Exercise goal: Only one stretch of the records below is wanted: the lines from the one holding "10 R24). -/" through the one holding "def delay (u". Return it exactly, both ends included.

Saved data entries
Segment Open
-- ==== Sys2Proof/Machine/Ops.lean ====
section
/-! DEFINITION. The named operations over the state: the primitives of 00 R11, one step each (92 D19), the walk through
an expansion (10 R26; 40 R123), acceptance of a request, and the reset of the block (70 R240). The block has no
exception to take and none to return from (60 R220, R226, R227); the reset is the one thing that breaks an operation
off. -/

namespace Sys2Proof.Machine

/-- Append an event to the trace (00 R10). -/
def emit (e : Event) (s : State) : State := { s with trace := s.trace ++ [e] }

/-! ## The primitives -/

/-- `CsAssert()`, with the emptying of `rbuf` that opens every `Txn` (40 R111, R114; 10 R24). -/
def csAssert (s : State) : State :=
  { emit .csLow s with csN := false, cnt := 0, rbuf := [], env := envSelect s.env }

/-- `Xfer(out)`, one exchange: the reply is the environment's, and it is collected or ignored (40 R113, R115 to R117). -/
def xfer (out : Byte) (collect : Bool) (s : State) : State :=
  let r := envExchange out s.env
  { emit (.xfer out r.1) s with
    cnt := s.cnt + 1
    rbuf := if collect then s.rbuf ++ [r.1] else s.rbuf
    env := r.2 }

/-- `CsRelease()` (40 R112). -/
def csRelease (s : State) : State := { emit .csHigh s with csN := true, env := envDeselect s.env }

/-- `Delay(u)`: an event, and no clock (40 R120; 92 D10). -/
def delay (u : Nat) (s : State) : State := emit (.dly u) s

/-- The current element is complete: `upc` advances by one (10 R26). -/
def advance (s : State) : State := { s with upc := s.upc + 1, cnt := 0 }

/-- `Respond(rdata)`: the response is delivered, the block is idle, `upc` and `cnt` return to 0 (00 R11; 10 R22, R26). What
`rbuf` holds from here to the next CS- the spec leaves open (20 R78 keeps no read data, 10 R24 empties `rbuf` at the
next `Txn`): the bytes stay, and nothing reads them (DESIGN CHOICE, log entry 31). -/
def respond (rdata : List Byte) (s : State) : State :=
  { emit (.rsp rdata) s with seq := .idle, upc := 0, cnt := 0 }

/-- `st <- s` at the return of `ReadStatus1()` (41 R131). -/
def takeStatus (s : State) : State := { s with st := s.rbuf.headD 0 }

/-! ## Walking an expansion -/

/-- The transaction `ReadStatus1()` and the polling loop send (41 R131). -/
def statusTxn : Txn := plainTxn cmdReadSr1

/-- The next primitive of a transaction: CS-, the next byte, or CS+, after which `finish` says where to go (40 R114,
R118). -/
def txnPrimitive (t : Txn) (finish : State → State) (s : State) : State :=
  if s.csN then csAssert s
  else
    match (outBytes t)[s.cnt]? with
    | some out => xfer out (collects t s.cnt) s
    | none => finish (csRelease s)

/-- Whether the polling loop stands before its delay: its status read is over and showed busy (log entry 15). -/
def awaitsDelay (s : State) : Bool := s.csN && s.cnt == (outBytes statusTxn).length

/-- After a status read of the polling loop: bit 0 clear ends the loop with no delay, bit 0 set leaves the delay to do (41
R138). -/
def afterPoll (s : State) : State := if busyFlag (takeStatus s).st then takeStatus s else advance (takeStatus s)

/-- The next primitive of an element (10 R26). -/
def elemPrimitive (e : Elem) (s : State) : State :=
  match e with
  | .txn t => txnPrimitive t advance s
  | .readStatus1 => txnPrimitive statusTxn (fun u => advance (takeStatus u)) s
  | .waitIdle =>
    if awaitsDelay s then { delay pollDelay s with cnt := 0 } else txnPrimitive statusTxn afterPoll s
  | .delay u => advance (delay u s)

/-- One step of an operation: the next primitive of the element at `upc`, or the response after the last element (10 R26;
00 R14). It is a next state in every state: the block raises no exception (60 R220). -/
def perform (expansion : List Elem) (answer : Answer) (s : State) : Host.Outcome State Fault Refusal :=
  match expansion[s.upc]? with
  | some e => .next (elemPrimitive e s)
  | none => .next (respond (answerBytes answer s.rbuf s.st) s)

/-! ## Acceptance (10 R22, R23) -/

/-- Acceptance of a request: it is latched whole, and the block runs it from the start. -/
def accept (r : Request) (s : State) : State :=
  { emit (.req r) s with req := r, seq := .run, upc := 0, cnt := 0 }

/-- What the block does in IDLE: accept the request the host presents, or wait and change nothing (10 R22; 70 R241).
Under `PUBLIC_ONLY` = true the channel refuses the internal operations (00 R7; 60 R229). -/
def idleStep (onlyPublic : Bool) (s : State) : Host.Outcome State Fault Refusal :=
  match s.reqIn with
  | [] => .next s
  | r :: rest =>
    if onlyPublic && isInternal r.op then .refused (.internalOperation r.op)
    else .next (accept r { s with reqIn := rest })

/-! ## Reset of the block (70 R240) -/

/-- The effect of `rst`: every piece of the block's state at its reset value, whatever was going on; an operation is
abandoned with no response, and chip-select is released if it was low, which cuts the transaction short for the chip
(70 R240; 40 R118). The chip is not reset. -/
def blockReset (s : State) : State :=
  { s with
    csN := true
    seq := .idle
    req := Request.afterReset
    upc := 0
    cnt := 0
    rbuf := []
    st := stAfterReset
    trace := if s.csN then s.trace else s.trace ++ [.csHigh]
    env := if s.csN then s.env else envCut s.env }

/-- The level of the input `rst` at this step (log entry 3). -/
def rstLevel (s : State) : Bool := s.rst.headD false

/-- This step's level of `rst` has been taken. -/
def rstTaken (s : State) : State := { s with rst := s.rst.tail }

/-! ## Placing an instruction (log entry 7) -/

/-- The state in which the next step performs the first primitive of `i`: its request latched as an acceptance would
latch it, the block at the start of it, chip-select high, `rst` not asserted. -/
def latched (i : Instr) (s : State) : State :=
  { s with csN := true, seq := .run, req := requestOf i, upc := 0, cnt := 0, rst := [] }

end Sys2Proof.Machine
end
Segment Closed
Answer for this exercise:
/-- `CsAssert()`, with the emptying of `rbuf` that opens every `Txn` (40 R111, R114; 10 R24). -/
def csAssert (s : State) : State :=
  { emit .csLow s with csN := false, cnt := 0, rbuf := [], env := envSelect s.env }

/-- `Xfer(out)`, one exchange: the reply is the environment's, and it is collected or ignored (40 R113, R115 to R117). -/
def xfer (out : Byte) (collect : Bool) (s : State) : State :=
  let r := envExchange out s.env
  { emit (.xfer out r.1) s with
    cnt := s.cnt + 1
    rbuf := if collect then s.rbuf ++ [r.1] else s.rbuf
    env := r.2 }

/-- `CsRelease()` (40 R112). -/
def csRelease (s : State) : State := { emit .csHigh s with csN := true, env := envDeselect s.env }

/-- `Delay(u)`: an event, and no clock (40 R120; 92 D10). -/
def delay (u : Nat) (s : State) : State := emit (.dly u) s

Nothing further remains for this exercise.